Stored items
****
-- ==== Sys2Proof/Machine/RegMap.lean ====
section
/-!
DEFINITION. Machine/RegMap.lean: the register map of every page of the management window, written out
from the register tables of spec/02 to spec/19 (the Offset, Access and Reset columns; the ranges of the
Summary column and of the field tables as checks; the selector ranges each page's text states).
R443, R445, R446 and R450 say how the rows are read.
-/
namespace Sys2Proof.Machine

/-- The access types of R450; `sel` is an RW selector, of which every path has its own copy (R444). -/
inductive Acc where
  | ro | rw | sel | rw1c | wo | rws | rwd | rwl
deriving DecidableEq, Repr

/-- A range check of a field: least significant bit, width, least and greatest value, whether 0 is
allowed besides. -/
structure FieldChk where
  lsb : Nat
  width : Nat
  lo : Nat
  hi : Nat
  zeroOk : Bool
deriving DecidableEq, Repr

/-- One register of a page. `sel` is the offset of the selector that indexes it (0: none), `pair` is 1 for
the low and 2 for the high half of a latched 64-bit value (R453). -/
structure RegRow where
  off : Nat
  acc : Acc
  rst : Nat
  mask : Nat
  sel : Nat
  pair : Nat
  chk : List FieldChk
deriving DecidableEq, Repr

/-- A register of the window: its page (instance included) and its offset. -/
structure RegId where
  page : Nat
  off : Nat
deriving DecidableEq, Repr

/-- The `TOP` rows: offset, access, reset, writable bits, selector, pair, checks. -/
def topRows : List RegRow := [
  ⟨0x100, .rwd, 0x7, 0x7, 0x0, 0, []⟩,
  ⟨0x104, .ro, 0x0, 0xFFFFFFFF, 0x0, 0, []⟩,
  ⟨0x108, .ro, 0xB01, 0xFFFFFFFF, 0x0, 0, []⟩,
  ⟨0x10C, .ro, 0x24481F3C, 0xFFFFFFFF, 0x0, 0, []⟩,
  ⟨0x110, .ro, 0x0, 0xFFFFFFFF, 0x0, 1, []⟩,
  ⟨0x114, .ro, 0x0, 0xFFFFFFFF, 0x0, 2, []⟩,
  ⟨0x118, .ro, 0x0, 0xFFFFFFFF, 0x0, 0, []⟩,
  ⟨0x11C, .ro, 0x0, 0xFFFFFFFF, 0x0, 0, []⟩,
  ⟨0x120, .ro, 0x0, 0xFFFFFFFF, 0x0, 0, []⟩,
  ⟨0x124, .ro, 0x0, 0xFFFFFFFF, 0x0, 0, []⟩,
  ⟨0x128, .ro, 0x0, 0xFFFFFFFF, 0x0, 0, []⟩,
  ⟨0x12C, .ro, 0x0, 0xFFFFFFFF, 0x0, 0, []⟩,
  ⟨0x130, .ro, 0x0, 0xFFFFFFFF, 0x0, 0, []⟩,
  ⟨0x134, .ro, 0x0, 0xFFFFFFFF, 0x0, 0, []⟩,
  ⟨0x138, .ro, 0x0, 0xFFFFFFFF, 0x0, 0, []⟩,
  ⟨0x13C, .ro, 0x0, 0xFFFFFFFF, 0x0, 0, []⟩,
  ⟨0x140, .ro, 0x0, 0xFFFFFFFF, 0x0, 0, []⟩,
  ⟨0x144, .ro, 0x0, 0xFFFFFFFF, 0x0, 0, []⟩,
  ⟨0x148, .ro, 0x0, 0xFFFFFFFF, 0x0, 0, []⟩]

/-- The `DATUM` rows: offset, access, reset, writable bits, selector, pair, checks. -/
def datumRows : List RegRow := [
  ⟨0x100, .rwl, 0x12C, 0xFFFFFFFF, 0x0, 0, [⟨0, 32, 5, 3600, false⟩]⟩,
  ⟨0x104, .ro, 0x0, 0xFFFFFFFF, 0x0, 0, []⟩,
  ⟨0x108, .ro, 0x0, 0xFFFFFFFF, 0x0, 1, []⟩,
  ⟨0x10C, .ro, 0x0, 0xFFFFFFFF, 0x0, 2, []⟩,
  ⟨0x110, .ro, 0x0, 0xFFFFFFFF, 0x0, 1, []⟩,
  ⟨0x114, .ro, 0x0, 0xFFFFFFFF, 0x0, 2, []⟩,
  ⟨0x118, .ro, 0x0, 0xFFFFFFFF, 0x0, 1, []⟩,
  ⟨0x11C, .ro, 0x0, 0xFFFFFFFF, 0x0, 2, []⟩,
  ⟨0x120, .wo, 0x0, 0xFFFFFFFF, 0x0, 0, []⟩,
  ⟨0x124, .ro, 0x0, 0xFFFFFFFF, 0x0, 0, []⟩,
  ⟨0x128, .ro, 0x0, 0xFFFFFFFF, 0x0, 0, []⟩,
  ⟨0x12C, .ro, 0x0, 0xFFFFFFFF, 0x0, 0, []⟩,
  ⟨0x130, .ro, 0x0, 0xFFFFFFFF, 0x0, 0, []⟩,
  ⟨0x134, .ro, 0x0, 0xFFFFFFFF, 0x0, 0, []⟩,
  ⟨0x138, .ro, 0x0, 0xFFFFFFFF, 0x0, 0, []⟩,
  ⟨0x13C, .ro, 0x0, 0xFFFFFFFF, 0x0, 0, []⟩,
  ⟨0x140, .ro, 0x0, 0xFFFFFFFF, 0x0, 0, []⟩,
  ⟨0x144, .ro, 0x0, 0xFFFFFFFF, 0x0, 0, []⟩,
  ⟨0x148, .ro, 0x0, 0xFFFFFFFF, 0x0, 0, []⟩,
  ⟨0x14C, .sel, 0x0, 0x3FFFFF, 0x0, 0, []⟩,
  ⟨0x150, .sel, 0x0, 0x3FFFFFF, 0x0, 0, []⟩,
  ⟨0x154, .ro, 0x0, 0xFFFFFFFF, 0x0, 0, []⟩,
  ⟨0x158, .ro, 0x0, 0xFFFFFFFF, 0x0, 0, []⟩,
  ⟨0x15C, .ro, 0x0, 0xFFFFFFFF, 0x0, 0, []⟩,
  ⟨0x160, .ro, 0x0, 0xFFFFFFFF, 0x0, 1, []⟩,
  ⟨0x164, .ro, 0x0, 0xFFFFFFFF, 0x0, 2, []⟩,
  ⟨0x168, .ro, 0x0, 0xFFFFFFFF, 0x0, 0, []⟩,
  ⟨0x16C, .ro, 0x0, 0xFFFFFFFF, 0x0, 0, []⟩,
  ⟨0x170, .ro, 0x0, 0xFFFFFFFF, 0x0, 0, []⟩,
  ⟨0x174, .ro, 0x0, 0xFFFFFFFF, 0x0, 0, []⟩]
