-- ==== Sys2Proof/Machine/EventTab.lean ====
section
/-!
DEFINITION. Machine/EventTab.lean: every event of the controller and its severity, from the event tables of
each chapter (spec/02 to spec/19). An instanced page's events are listed under the page number of instance
0 (R445). Where a table gives two severities the first is listed, and the raising rule names its own.
-/
namespace Sys2Proof.Machine

/-- Event code (of instance 0) and severity: 0 INFO, 1 REPAIRED, 2 DEGRADED, 3 LOST, 4 FATAL (R416). -/
abbrev EvDef := Nat × Nat

/-- Events, part 1. -/
def eventRows1 : List EvDef := [
  (0x0101, 0), -- INFO: A commit reaches closure
  (0x0102, 0), -- INFO: A datum is confirmed
  (0x0103, 2), -- DEGRADED: Automatic revert
  (0x0104, 0), -- INFO: Manual revert
  (0x0105, 0), -- INFO: A command is refused
  (0x0106, 0), -- INFO: The datum is sealed
  (0x0201, 2), -- DEGRADED: AVSBus failed
  (0x0202, 4), -- FATAL: A rail out of window
  (0x0203, 2), -- DEGRADED: Temperature above `THERM_WARN_C`
  (0x0204, 4), -- FATAL: Thermal trip
  (0x0205, 4), -- FATAL: Chiplet link failed, R7
  (0x0206, 0), -- INFO: A domain switched
  (0x0207, 4), -- FATAL: Trim CRC failed at cold reset or at the rise of `VDD_PC`, R480
  (0x0301, 4), -- FATAL or DEGRADED: A reference out of tolerance
  (0x0302, 0), -- INFO: A reference restored
  (0x0303, 4), -- FATAL: Crystal failed
  (0x0304, 0), -- INFO: Controller time disciplined
  (0x0401, 0), -- INFO: Namespaces ready after start
  (0x0402, 2), -- DEGRADED: Assembly wait expired
  (0x0403, 4), -- FATAL: Watchdog expired
  (0x0404, 0), -- INFO: Shutdown complete
  (0x0405, 0), -- INFO: Block reset complete
  (0x0501, 0), -- INFO: Events suppressed under R420
  (0x0502, 0), -- INFO: Records lost to a full queue (R418), or unread at a reconfiguring closure (R460); written into that queue whatever the routing
  (0x0601, 0), -- INFO: BOOT entry written
  (0x0602, 2), -- DEGRADED: Boot from the non-preferred slot
  (0x0603, 0), -- INFO: Activation ended
  (0x0605, 2), -- DEGRADED: A NOR device failed a Field Book write
  (0x0606, 4), -- FATAL: No NOR device writable
  (0x0607, 0)] -- INFO: WRAP entry written

/-- Events, part 2. -/
def eventRows2 : List EvDef := [
  (0x0608, 0), -- INFO: Debug scope unlocked, or attempts refused
  (0x0609, 0), -- INFO: Counter advanced
  (0x060A, 2), -- DEGRADED: Image, plat or header refused, or header copy replaced
  (0x060B, 4), -- FATAL: Recovery entered
  (0x060C, 2), -- DEGRADED: Fuse burn failed
  (0x060D, 1), -- REPAIRED: An engine failing its self-test replaced by a spare, R10
  (0x060E, 2), -- DEGRADED: An engine left out of service with no spare, R10 and R11
  (0x060F, 4), -- FATAL: Start-up or service stopped by an engine failure, R11
  (0x0801, 0), -- INFO: A link goes up or down
  (0x0803, 2), -- DEGRADED: A priority stays paused beyond `PFC_WD_MS`
  (0x0804, 0), -- INFO: Transmit timestamp FIFO overflow
  (0x1001, 2), -- DEGRADED: An engine is removed under R12
  (0x1002, 0), -- INFO: A frame reaches the cycle limit
  (0x1201, 0), -- INFO: A flow insert returns FULL
  (0x1301, 0), -- INFO: The fragment table fills
  (0x1401, 2), -- DEGRADED: Headroom overflow discard
  (0x1501, 0), -- INFO: Samples discarded
  (0x1801, 0), -- INFO: The receive-buffer pool is exhausted and RNR NAKs begin
  (0x1802, 0), -- INFO: 524,288 reads outstanding
  (0x1803, 0), -- INFO: A QP enters ERROR
  (0x1804, 0), -- INFO: A duplicate atomic found no replay entry
  (0x1805, 0), -- INFO: A spray offer was refused
  (0x1901, 0), -- INFO: A revoke completes
  (0x1902, 0), -- INFO: A revoke reaches its timeout
  (0x1903, 0), -- INFO: Every key is VALID or REVOKING
  (0x1A01, 0), -- INFO: A window state changes
  (0x1A02, 0), -- INFO: A fault waits under R210
  (0x1A03, 0), -- INFO: `STALL_MAX_KIB` reached
  (0x1A04, 0), -- INFO: A fault finds a block in the loss map
  (0x1C01, 0)] -- INFO: ICV failures on an SA

/-- Events, part 3. -/
def eventRows3 : List EvDef := [
  (0x1C02, 0), -- INFO: An SA becomes SOFT
  (0x1C03, 2), -- DEGRADED: An SA becomes HARD with no successor
  (0x1E01, 0), -- INFO: A rollover starts, or an old epoch is retired
  (0x1E02, 2), -- DEGRADED: Entropy source failed, or recovered
  (0x1E03, 4), -- FATAL: DRBG request limit reached
  (0x1E04, 0), -- INFO: An escrow record is pending
  (0x1E05, 0), -- INFO: SA table empty after start
  (0x1E06, 3), -- LOST: No verifiable copy of a key
  (0x1E07, 2), -- DEGRADED: A random-IV key reaches 2³² invocations
  (0x2001, 0), -- INFO: general contexts reach 1,040,384 in use
  (0x2002, 0), -- INFO: a host reaches its quota
  (0x2003, 0), -- INFO: an association ends by Keep Alive expiry
  (0x2004, 0), -- INFO: Connect refused at a bound
  (0x2101, 0), -- INFO: namespace reaches ACTIVE
  (0x2102, 0), -- INFO: namespace slot returns to FREE
  (0x2103, 0), -- INFO: a write is refused with Stake Stale
  (0x2104, 2), -- DEGRADED: free parcels outside the spare reserve fall below `NSMGR.PARCELS_LOW`
  (0x2201, 0), -- INFO: A writer is deferred at the effective limit
  (0x2202, 0), -- INFO: A power failure is accepted
  (0x2203, 0), -- INFO: Dump COMPLETE
  (0x2204, 1), -- REPAIRED: Incomplete image made whole from the partner
  (0x2205, 3), -- LOST: Incomplete image; blocks recorded in the loss map
  (0x2206, 0), -- INFO: Replay complete
  (0x2207, 2), -- DEGRADED: Vault rate below 240 GB/s
  (0x2208, 2), -- DEGRADED: Effective limit below `DIRTY_LIMIT_MIB`, or vault short of 12 members
  (0x2209, 1), -- REPAIRED: Memory error absorbed, per Table 6
  (0x220A, 3), -- LOST: Dirty block lost to a memory error
  (0x2301, 1), -- REPAIRED: A block failing R115 reconstructed and rewritten
  (0x2302, 0), -- INFO: A deadline expiry waited under R116
  (0x2303, 3)] -- LOST: A reconstruction failed

/-- Events, part 4. -/
def eventRows4 : List EvDef := [
  (0x2304, 2), -- DEGRADED: A parity sequencer removed under R120
  (0x2401, 0), -- INFO: A bay changes state
  (0x2402, 2), -- DEGRADED: A member departs
  (0x2403, 2), -- DEGRADED: A member becomes one-sided
  (0x2404, 1), -- REPAIRED: A bay reaches RETIRED with every parcel relocated
  (0x2405, 2), -- DEGRADED: A bay reaches RETIRED with parcels unrelocated
  (0x2406, 1), -- REPAIRED: A bay returns to ACTIVE
  (0x2407, 3), -- LOST: Blocks recorded in the loss map
  (0x2408, 2), -- DEGRADED: A journal home departs
  (0x2409, 1), -- REPAIRED: Re-homing complete
  (0x240A, 1), -- REPAIRED: Scrub rewrote parity
  (0x240B, 0), -- INFO: Scrub pass complete
  (0x240C, 0), -- INFO: Reshape started or complete
  (0x240D, 2), -- DEGRADED: Reshape suspended
  (0x240E, 0), -- INFO: Drive not admitted
  (0x240F, 2), -- DEGRADED: Loss map coalesced
  (0x2410, 2), -- DEGRADED: A parcel begins to hold rows under R129
  (0x2501, 2), -- DEGRADED: A home segment has fewer than three readable copies
  (0x2502, 1), -- REPAIRED: A home segment restored to three copies
  (0x2503, 0), -- INFO: A parcel's generation wrapped under R108
  (0x2504, 2), -- DEGRADED: Writers held at a second wrap
  (0x2505, 3), -- LOST: No readable copy of a home segment and no vault image covering it
  (0x2601, 0), -- INFO: Open traverses reach 65,536
  (0x2602, 0), -- INFO: A traverse is abandoned
  (0x2603, 2), -- DEGRADED: Traverses refused under R172
  (0x2604, 2), -- DEGRADED: A stamp request timed out under R164
  (0x2801, 0), -- INFO: The link goes up or down
  (0x2802, 0), -- INFO: An FLR completes
  (0x2803, 0), -- INFO: Bus Master Enable cleared with work outstanding
  (0x2804, 2)] -- DEGRADED: Surprise removal or `EP_PERST_N`

/-- Events, part 5. -/
def eventRows5 : List EvDef := [
  (0x2805, 2), -- DEGRADED: IDE check failed
  (0x2806, 0), -- INFO: A host read timed out
  (0x2901, 0), -- INFO: A ring enters ERROR
  (0x2902, 0), -- INFO: A completion ring is full and holds records
  (0x2903, 0), -- INFO: A chain wait timed out
  (0x3001, 0), -- INFO: Port link up or down
  (0x3003, 0), -- INFO: Late completion discarded
  (0x3004, 2), -- DEGRADED: Containment
  (0x3005, 0), -- INFO: Drive unusable
  (0x3006, 2), -- DEGRADED: Link loss under R316
  (0x4801, 0), -- INFO: Bay state change
  (0x4802, 2), -- DEGRADED: Start fault
  (0x4803, 2), -- DEGRADED: Run fault
  (0x4805, 2), -- DEGRADED: Bay LATCHED
  (0x4806, 1), -- REPAIRED: Changeover to B
  (0x4807, 0), -- INFO: Return to A
  (0x4808, 2), -- DEGRADED: GATE_FAIL or BOTH_GATES
  (0x4C01, 0), -- INFO: Presence accepted or removed
  (0x4C02, 0), -- INFO: Attention press
  (0x4C03, 0), -- INFO: Long press
  (0x4C04, 2), -- DEGRADED: Input quarantined
  (0x5001, 0), -- INFO: The link goes up or down
  (0x5002, 2), -- DEGRADED: The link retrains to fewer lanes
  (0x5003, 2), -- DEGRADED: A retrain under R338 or R340
  (0x5101, 0), -- INFO: Pair state change
  (0x5102, 2), -- DEGRADED: Partner declared lost
  (0x5103, 2), -- DEGRADED: Arbitration starts
  (0x5104, 4), -- FATAL: This controller enters FENCED
  (0x5105, 1), -- REPAIRED: Resynchronisation complete; pair serving
  (0x5106, 0)] -- INFO: An ownership move completes

/-- Events, part 6. -/
def eventRows6 : List EvDef := [
  (0x5107, 2), -- DEGRADED: `PAIR_SENSE` disagrees with ranging
  (0x5108, 0), -- INFO: Join refused
  (0x5109, 4), -- FATAL: Both controllers read the same `CTRL_ID`, R27
  (0x5801, 4), -- FATAL: A stack fails training or in service
  (0x5901, 2), -- DEGRADED or FATAL: A channel excluded at training
  (0x6001, 0), -- INFO: Telemetry records discarded
  (0x6002, 2), -- DEGRADED: Regulator fault over PMBus
  (0x6003, 0), -- INFO: Management port link up or down
  (0x6004, 2)] -- DEGRADED: Shelf-manager heartbeat missed

/-- Every event the spec defines. -/
def eventRows : List EvDef := eventRows1 ++ eventRows2 ++ eventRows3 ++ eventRows4 ++ eventRows5 ++ eventRows6

/-- The code of an event as listed for instance 0 of its block; none for a page that is absent. -/
def eventBase (code : Nat) : Option Nat :=
  (blockBase (code / 256)).map fun b => b * 256 + code % 256

/-- The severity of an event, none where no event has the code. -/
def eventSev (code : Nat) : Option Nat :=
  match eventBase code with
  | none => none
  | some c => (eventRows.find? fun r => r.1 == c).map (·.2)

/-- Whether a block raises events (R446, Table 4, `EVENTS`). -/
def blockHasEvents (base : Nat) : Bool := eventRows.any fun r => r.1 / 256 == base

end Sys2Proof.Machine
end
****
Prompt: Of the entries above, transcribe exactly those lines that fall between the line containing "Events, part 5. -/" and the line containing "(0x5002, 2), -- DEGRADED: The", together with those two lines.

Result for this task:
/-- Events, part 5. -/
def eventRows5 : List EvDef := [
  (0x2805, 2), -- DEGRADED: IDE check failed
  (0x2806, 0), -- INFO: A host read timed out
  (0x2901, 0), -- INFO: A ring enters ERROR
  (0x2902, 0), -- INFO: A completion ring is full and holds records
  (0x2903, 0), -- INFO: A chain wait timed out
  (0x3001, 0), -- INFO: Port link up or down
  (0x3003, 0), -- INFO: Late completion discarded
  (0x3004, 2), -- DEGRADED: Containment
  (0x3005, 0), -- INFO: Drive unusable
  (0x3006, 2), -- DEGRADED: Link loss under R316
  (0x4801, 0), -- INFO: Bay state change
  (0x4802, 2), -- DEGRADED: Start fault
  (0x4803, 2), -- DEGRADED: Run fault
  (0x4805, 2), -- DEGRADED: Bay LATCHED
  (0x4806, 1), -- REPAIRED: Changeover to B
  (0x4807, 0), -- INFO: Return to A
  (0x4808, 2), -- DEGRADED: GATE_FAIL or BOTH_GATES
  (0x4C01, 0), -- INFO: Presence accepted or removed
  (0x4C02, 0), -- INFO: Attention press
  (0x4C03, 0), -- INFO: Long press
  (0x4C04, 2), -- DEGRADED: Input quarantined
  (0x5001, 0), -- INFO: The link goes up or down
  (0x5002, 2), -- DEGRADED: The link retrains to fewer lanes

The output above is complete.